__Work request__
Gather every line in the records below that contains the word "negative".

__Stored data entries__
■ ■ ■ ■
-- ==== Sys2Proof/Syntax.lean ====
section
/-! DEFINITION. A request as its fields (R91) and as an instruction with the operands its operation uses (R93): one constructor
per row of the operation map (R95). -/

namespace Sys2Proof

/-- A request as the host sends it: the operation select and every operand field (R91).  `off` and `size` are the integers of
the model's own reading of R91; the interface of bounded words is `WireRequest`. -/
structure Request where
  /-- `OP[3:0]`, the operation select. -/
  op : BitVec 4
  /-- `SEQ`, the borrowed byte sequence, one immutable value for the whole request (R74). -/
  seq : ByteSeq
  /-- `OFF`, the offset, which may be negative (R98). -/
  off : Int
  /-- `VAL[63:0]`, the VarInt value to encode. -/
  val : Word64
  /-- `SIZE`, the encoded size to encode, any integer (R99). -/
  size : Int
  deriving DecidableEq, Repr

/-- A request on an interface of bounded words: as `Request`, with `OFF` in `P_OFFSET_BITS` bits and `SIZE` in `P_SIZE_BITS`
bits, both two's complement (R91, R98, R99). -/
structure WireRequest (p : Params) where
  /-- `OP[3:0]`. -/
  op : BitVec 4
  /-- `SEQ`. -/
  seq : ByteSeq
  /-- `OFF`, as the interface's bits. -/
  off : BitVec p.offsetBits
  /-- `VAL[63:0]`. -/
  val : Word64
  /-- `SIZE`, as the interface's bits. -/
  size : BitVec p.sizeBits
  deriving DecidableEq, Repr

/-- One request, with the operands its operation uses and no other: "a model may leave [an ignored operand] out of the request
term for that operation" (R93). -/
inductive Instr where
  /-- OP 0x0 (R123). -/
  | readShort (seq : ByteSeq) (off : Int)
  /-- OP 0x1 (R124). -/
  | readShortReversed (seq : ByteSeq) (off : Int)
  /-- OP 0x2 (R125). -/
  | readInt (seq : ByteSeq) (off : Int)
  /-- OP 0x3 (R126). -/
  | readIntReversed (seq : ByteSeq) (off : Int)
  /-- OP 0x4 (R127). -/
  | readLong (seq : ByteSeq) (off : Int)
  /-- OP 0x5 (R128). -/
  | readLongReversed (seq : ByteSeq) (off : Int)
  /-- OP 0x6 (R157). -/
  | decodeVarInt (seq : ByteSeq) (off : Int)
  /-- OP 0x7 (R158). -/
  | decodeVarIntReversed (seq : ByteSeq) (off : Int)
  /-- OP 0x8 (R180). -/
  | encodeVarInt (val : Word64) (size : Int)
  /-- OP 0x9, the slot a reversed encoder would take: reserved (R96, R186). -/
  | reservedReversedEncoder
  /-- OP 0xA and 0xB, F = 101: reserved; `r` is OP[0] (R96). -/
  | reserved101 (r : BitVec 1)
  /-- OP 0xC to 0xF, F = 110 and 111: reserved; `x` is OP[1:0] (R96). -/
  | reserved11 (x : BitVec 2)
  deriving DecidableEq, Repr

end Sys2Proof
end

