/-! ### The VarInt encoder -/

/-- R68: a value within the range of size 3, 5 or 9 is written little-endian after the prefix byte, whatever the state. -/
def Obligations.EncoderWritesLittleEndian : Prop :=
  ∀ (val : Word64) (s : State) (n : Nat) (d : Byte),
    (n = 2 ∧ d = 0xFD#8) ∨ (n = 4 ∧ d = 0xFE#8) ∨ (n = 8 ∧ d = 0xFF#8) → val.toNat < 2 ^ (8 * n) →
    ∃ out : ByteSeq,
      exec (.encodeVarInt val (1 + n)) s = .next (s.answering (.ok (.bytes (d :: out)))) ∧
      out.length = n ∧ leValue out 0 n = val.toNat

/-- A value too wide for size 3 or 5 is written as its low 16 or 32 bits, with no error (the spec's decision D12; log 9). -/
def Obligations.WideValuesAreWrittenAsTheirLowBits : Prop :=
  ∀ (val : Word64) (s : State),
    (∃ out, exec (.encodeVarInt val 3) s = .next (s.answering (.ok (.bytes (0xFD#8 :: out)))) ∧
      out.length = 2 ∧ leValue out 0 2 = val.toNat % 2 ^ 16) ∧
    (∃ out, exec (.encodeVarInt val 5) s = .next (s.answering (.ok (.bytes (0xFE#8 :: out)))) ∧
      out.length = 4 ∧ leValue out 0 4 = val.toNat % 2 ^ 32)

/-- R182: size 1 writes the one byte `val mod 256`, whatever the value; where that byte is 253, 254 or 255 it does not decode
alone, and followed by enough bytes it decodes as a longer VarInt. -/
def Obligations.SizeOneWritesOneByte : Prop :=
  ∀ (val : Word64) (s : State), ∃ b : Byte,
    exec (.encodeVarInt val 1) s = .next (s.answering (.ok (.bytes [b]))) ∧ b.toNat = val.toNat % 256 ∧
    (253 ≤ b.toNat →
      exec (.decodeVarInt [b] 0) s = .next (s.answering (.error .outOfBounds)) ∧
      exec (.decodeVarIntReversed [b] 0) s = .next (s.answering (.error .outOfBounds)) ∧
      ∀ more : ByteSeq, payloadWidth b.toNat ≤ more.length → ∃ (v v' : Word64) (k : Nat), 1 < k ∧
        exec (.decodeVarInt (b :: more) 0) s = .next (s.answering (.ok (.varInt v k))) ∧
        exec (.decodeVarIntReversed (b :: more) 0) s = .next (s.answering (.ok (.varInt v' k))))

/-- R181 and R212: InvalidSize exactly when the size is not 1, 3, 5 or 9, on the size alone; no byte is produced. -/
def Obligations.InvalidSizeExactly : Prop :=
  ∀ (val : Word64) (size : Int) (s : State),
    (exec (.encodeVarInt val size) s = .next (s.answering (.error .invalidSize)) ↔
      ¬(size = 1 ∨ size = 3 ∨ size = 5 ∨ size = 9)) ∧
    ((size = 1 ∨ size = 3 ∨ size = 5 ∨ size = 9) → ∃ out,
      exec (.encodeVarInt val size) s = .next (s.answering (.ok (.bytes out)))) ∧
    (Response.error .invalidSize).obytes? = none ∧ (Response.error .invalidSize).olen? = none

/-- R185: the output has exactly `size` bytes, on the bus as OLEN and OBYTES, and nothing else changes. -/
def Obligations.OutputLengthIsTheSize : Prop :=
  ∀ (val : Word64) (size : Int) (s t : State) (r : Response),
    exec (.encodeVarInt val size) s = .next t → t.response = some r → r.status = 0b00#2 →
    t = (s.answering r) ∧ (size = 1 ∨ size = 3 ∨ size = 5 ∨ size = 9) ∧
      ∃ (out : ByteSeq) (len : BitVec 4), r = .ok (.bytes out) ∧ (out.length : Int) = size ∧
        r.obytes? = some out ∧ r.olen? = some len ∧ (len.toNat : Int) = size

/-- R184: the encoder switches on the size alone.  Two values at one size both fail or both give outputs of one length with the
prefix that size has (R100). -/
def Obligations.EncoderSwitchesOnTheSizeAlone : Prop :=
  ∀ (val val' : Word64) (size : Int) (s : State),
    (exec (.encodeVarInt val size) s = .next (s.answering (.error .invalidSize)) ∧
      exec (.encodeVarInt val' size) s = .next (s.answering (.error .invalidSize))) ∨
    ∃ out out' : ByteSeq,
      exec (.encodeVarInt val size) s = .next (s.answering (.ok (.bytes out))) ∧
      exec (.encodeVarInt val' size) s = .next (s.answering (.ok (.bytes out'))) ∧
      (out.length : Int) = size ∧ (out'.length : Int) = size ∧
      (size = 3 → out.head? = some 0xFD#8 ∧ out'.head? = some 0xFD#8) ∧
      (size = 5 → out.head? = some 0xFE#8 ∧ out'.head? = some 0xFE#8) ∧
      (size = 9 → out.head? = some 0xFF#8 ∧ out'.head? = some 0xFF#8)

/-- R187 (derived by the spec) in any stream: what the encoder writes for a value in the size's range, with any bytes before and
after it, decodes at its place with decodeVarIntReversed to the same value and size.  R187 itself is the case of no bytes
before or after.  The premise on PAYLOAD_EXT is R187's own (log 2). -/
def Obligations.RoundTripInAnyStream : Prop :=
  ∀ (before after : ByteSeq) (val : Word64) (size : Int) (s : State),
    InRange size val.toNat → s.params.payloadExt = .zero ∨ size = 1 ∨ size = 9 →
    ∃ out : ByteSeq,
      exec (.encodeVarInt val size) s = .next (s.answering (.ok (.bytes out))) ∧
      (out.length : Int) = size ∧
      exec (.decodeVarIntReversed (before ++ out ++ after) before.length) s =
        .next (s.answering (.ok (.varInt val size.toNat)))
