-- ==== Sys2Proof/Laws/State.lean ====
section
/-! SUPPORT. One lemma per field per update of the state. -/

namespace Sys2Proof.Machine

variable (s : State) (r : Response) (q : Issued) (k : Nat)

@[simp] theorem State.reset_params : State.reset.params = Params.default := rfl
@[simp] theorem State.reset_waiting : State.reset.waiting = [] := rfl
@[simp] theorem State.reset_response : State.reset.response = none := rfl
@[simp] theorem State.reset_delivered : State.reset.delivered = [] := rfl

@[simp] theorem State.answering_params : (s.answering r).params = s.params := rfl
@[simp] theorem State.answering_waiting : (s.answering r).waiting = s.waiting := rfl
@[simp] theorem State.answering_response : (s.answering r).response = some r := rfl
@[simp] theorem State.answering_delivered : (s.answering r).delivered = s.delivered := rfl

@[simp] theorem State.assertReset_params : s.assertReset.params = s.params := rfl
@[simp] theorem State.assertReset_waiting : s.assertReset.waiting = [] := rfl
@[simp] theorem State.assertReset_response : s.assertReset.response = none := rfl
@[simp] theorem State.assertReset_delivered : s.assertReset.delivered = s.delivered := rfl

@[simp] theorem State.handOver_params : (s.handOver q).params = s.params := by
  unfold State.handOver; split <;> rfl
@[simp] theorem State.handOver_waiting : (s.handOver q).waiting = s.waiting := by
  unfold State.handOver; split <;> rfl
@[simp] theorem State.handOver_response : (s.handOver q).response = none := by
  unfold State.handOver; split <;> simp_all

/-- What a host has received after the hand-over of a response. -/
theorem State.handOver_delivered_of_some (h : s.response = some r) :
    (s.handOver q).delivered = s.delivered ++ [⟨q.host, q.request, r⟩] := by
  simp [State.handOver, h]

@[simp] theorem State.choose_params : (s.choose k).params = s.params := by
  unfold State.choose; split <;> rfl
@[simp] theorem State.choose_response : (s.choose k).response = s.response := by
  unfold State.choose; split <;> rfl
@[simp] theorem State.choose_delivered : (s.choose k).delivered = s.delivered := by
  unfold State.choose; split <;> rfl

/-- Choosing which request comes next loses none and adds none. -/
theorem State.choose_waiting_perm : (s.choose k).waiting.Perm s.waiting := by
  unfold State.choose
  split
  · exact List.Perm.refl _
  · next q h =>
    obtain ⟨hk, rfl⟩ := List.getElem?_eq_some_iff.mp h
    exact List.getElem_cons_eraseIdx_perm hk

end Sys2Proof.Machine
end

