/-- R73 and R101 for both variants: the discriminant gives the size, and the bytes of that size give the value. -/
theorem decodeVarIntCommon_ok_congr {ext : PayloadExt} {rev : Bool} {v : Word64} {k : Nat} (h' : Admitted seq' off' k)
    (hbytes : ∀ i < k, byteAt seq (off.toNat + i) = byteAt seq' (off'.toNat + i))
    (h : decodeVarIntCommon ext rev seq off = .ok (.varInt v k)) :
    decodeVarIntCommon ext rev seq' off' = .ok (.varInt v k) := by
  obtain ⟨rfl, hall, rfl⟩ := decodeVarIntCommon_eq_ok_iff.mp h
  have hd : byteAt seq off.toNat = byteAt seq' off'.toNat := hbytes 0 (by omega)
  exact decodeVarIntCommon_eq_ok_iff.mpr
    ⟨by rw [hd], h', varIntValue_congr ext rev hall.toNat_add_le h'.toNat_add_le hbytes⟩

/-- Settles O14, by `decodeVarIntCommon_ok_congr` for each variant. -/
theorem decodesSeeTheirVarIntAlone : Obligations.DecodesSeeTheirVarIntAlone := by
  unfold Obligations.DecodesSeeTheirVarIntAlone
  intro seq seq' off off' s v k h' hbytes
  refine ⟨fun h => ?_, fun h => ?_⟩
  · exact exec_eq_ok_iff.mpr (decodeVarIntCommon_ok_congr h' hbytes (exec_eq_ok_iff.mp h))
  · exact exec_eq_ok_iff.mpr (decodeVarIntCommon_ok_congr h' hbytes (exec_eq_ok_iff.mp h))

end Sys2Proof.Machine
end

section
/-! The encoder's inversion lemma: a result comes from one of its four sizes (R180, R184). -/

namespace Sys2Proof.Machine

/-- What the encoder writes at each of its four sizes (R180). -/
theorem encodeVarIntBytes_eq_ok_iff {val : Word64} {size : Int} {out : ByteSeq} :
    encodeVarIntBytes val size = .ok out ↔
      (size = 1 ∧ out = leBytes val 1) ∨ (size = 3 ∧ out = 0xFD#8 :: leBytes val 2) ∨
      (size = 5 ∧ out = 0xFE#8 :: leBytes val 4) ∨ (size = 9 ∧ out = 0xFF#8 :: leBytes val 8) := by
  constructor
  · intro h
    unfold encodeVarIntBytes at h
    split_ifs at h with h1 h3 h5 h9
    · cases h; exact .inl ⟨h1, rfl⟩
    · cases h; exact .inr (.inl ⟨h3, rfl⟩)
    · cases h; exact .inr (.inr (.inl ⟨h5, rfl⟩))
    · cases h; exact .inr (.inr (.inr ⟨h9, rfl⟩))
  · rintro (⟨rfl, rfl⟩ | ⟨rfl, rfl⟩ | ⟨rfl, rfl⟩ | ⟨rfl, rfl⟩) <;> rfl

end Sys2Proof.Machine
end

section
/-! The invariant: every response the unit forms is legal (R100, R153, R185), so a step, which hands out one more, keeps `Inv`. -/

namespace Sys2Proof.Machine

variable {n : Nat}

/-- A widened word is the word itself or, under sign extension, lies in the negative half (R152). -/
theorem toNat_widen_bounds (ext : PayloadExt) (p : BitVec n) (hn : n ≤ 64) :
    (widen ext p).toNat < 2 ^ n ∨ 2 ^ 64 - 2 ^ (n - 1) ≤ (widen ext p).toNat := by
  have hfit : (p.setWidth 64).toNat = p.toNat := BitVec.toNat_setWidth_of_le hn
  cases ext with
  | zero =>
    left
    rw [widen, hfit]
    exact p.isLt
  | sign =>
    rw [widen, BitVec.toNat_signExtend, hfit]
    by_cases hneg : p.msb = true
    · right
      have htop : 2 ^ (n - 1) ≤ p.toNat := BitVec.le_toNat_of_msb_true hneg
      have hpos : n - 1 < n := (Nat.pow_lt_pow_iff_right Nat.one_lt_two).mp (htop.trans_lt p.isLt)
      have hhalf : 2 ^ n = 2 ^ (n - 1) + 2 ^ (n - 1) := by
        rw [← Nat.two_mul, ← Nat.pow_succ', Nat.succ_eq_add_one, Nat.sub_add_cancel (by omega)]
      have hle : 2 ^ n ≤ 2 ^ 64 := Nat.pow_le_pow_right Nat.two_pos hn
      rw [if_pos hneg]
      omega
    · left
      rw [if_neg hneg]
      exact p.isLt

/-- R100's table, read from the payload width: nothing, or 2, 4 or 8 bytes. -/
theorem payloadWidth_cases {d : Nat} (h : ¬ d ≤ 252) : payloadWidth d = 2 ∨ payloadWidth d = 4 ∨ payloadWidth d = 8 := by
  simp only [payloadWidth, if_neg h]
  split_ifs <;> simp

/-- A payload of each width, widened either way, is a legal value of its size. -/
theorem legal_varInt_widen (ext : PayloadExt) (p : BitVec (8 * n)) (hn : n = 2 ∨ n = 4 ∨ n = 8) :
    (Result.varInt (widen ext p) (1 + n)).legal = true := by
  obtain rfl | rfl | rfl := hn
  · have hbounds := toNat_widen_bounds ext p (by decide)
    simpa [Result.legal] using hbounds
  · have hbounds := toNat_widen_bounds ext p (by decide)
    simpa [Result.legal] using hbounds
  · simp [Result.legal]

theorem legal_varIntValue (ext : PayloadExt) (rev : Bool) (seq : ByteSeq) (a : Nat) :
    (Result.varInt (varIntValue ext rev seq a) (1 + payloadWidth (byteAt seq a))).legal = true := by
  by_cases hd : byteAt seq a ≤ 252
  · have hn : payloadWidth (byteAt seq a) = 0 := if_pos hd
    have hv : (BitVec.ofNat 64 (byteAt seq a)).toNat ≤ 252 := by
      rwa [BitVec.toNat_ofNat, Nat.mod_eq_of_lt (by omega)]
    rw [varIntValue, if_pos hd, hn]
    simpa [Result.legal] using hv
  · rw [varIntValue, if_neg hd]
    exact legal_varInt_widen ext _ (payloadWidth_cases hd)

theorem legal_decode (ext : PayloadExt) (rev : Bool) (seq : ByteSeq) (off : Int) :
    (Response.ofExcept (decodeVarIntCommon ext rev seq off)).legal = true := by
  rw [decodeVarIntCommon_eq]
  split_ifs
  · exact legal_varIntValue ext rev seq off.toNat
  · rfl

theorem legal_encodeVarIntBytes {val : Word64} {size : Int} {out : ByteSeq} (h : encodeVarIntBytes val size = .ok out) :
    (Result.bytes out).legal = true := by
  obtain ⟨_, rfl⟩ | ⟨_, rfl⟩ | ⟨_, rfl⟩ | ⟨_, rfl⟩ := encodeVarIntBytes_eq_ok_iff.mp h <;> simp [Result.legal]

/-- An error is a legal response, so only the result of an operation that succeeds is to be checked. -/
theorem legal_ofExcept_map {α : Type} {x : Except ErrorKind α} {f : α → Result} (h : ∀ y, x = .ok y → (f y).legal = true) :
    (Response.ofExcept (x.map f)).legal = true := by
  cases x with
  | ok y => exact h y rfl
  | error e => rfl

/-- Every response the unit forms is legal; a read's result always is. -/
theorem legal_answer (ext : PayloadExt) (i : Instr) : (answer ext i).legal = true := by
  cases i with
  | readShort | readShortReversed | readInt | readIntReversed | readLong | readLongReversed =>
    exact legal_ofExcept_map fun _ _ => rfl
  | decodeVarInt seq off => exact legal_decode ext false seq off
  | decodeVarIntReversed seq off => exact legal_decode ext true seq off
  | encodeVarInt val size => exact legal_ofExcept_map fun _ => legal_encodeVarIntBytes
  | reservedReversedEncoder | reserved101 | reserved11 => rfl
■ ■ ■ ■
__Response to this exercise__
  /-- `OFF`, the offset, which may be negative (R98). -/
/-- A widened word is the word itself or, under sign extension, lies in the negative half (R152). -/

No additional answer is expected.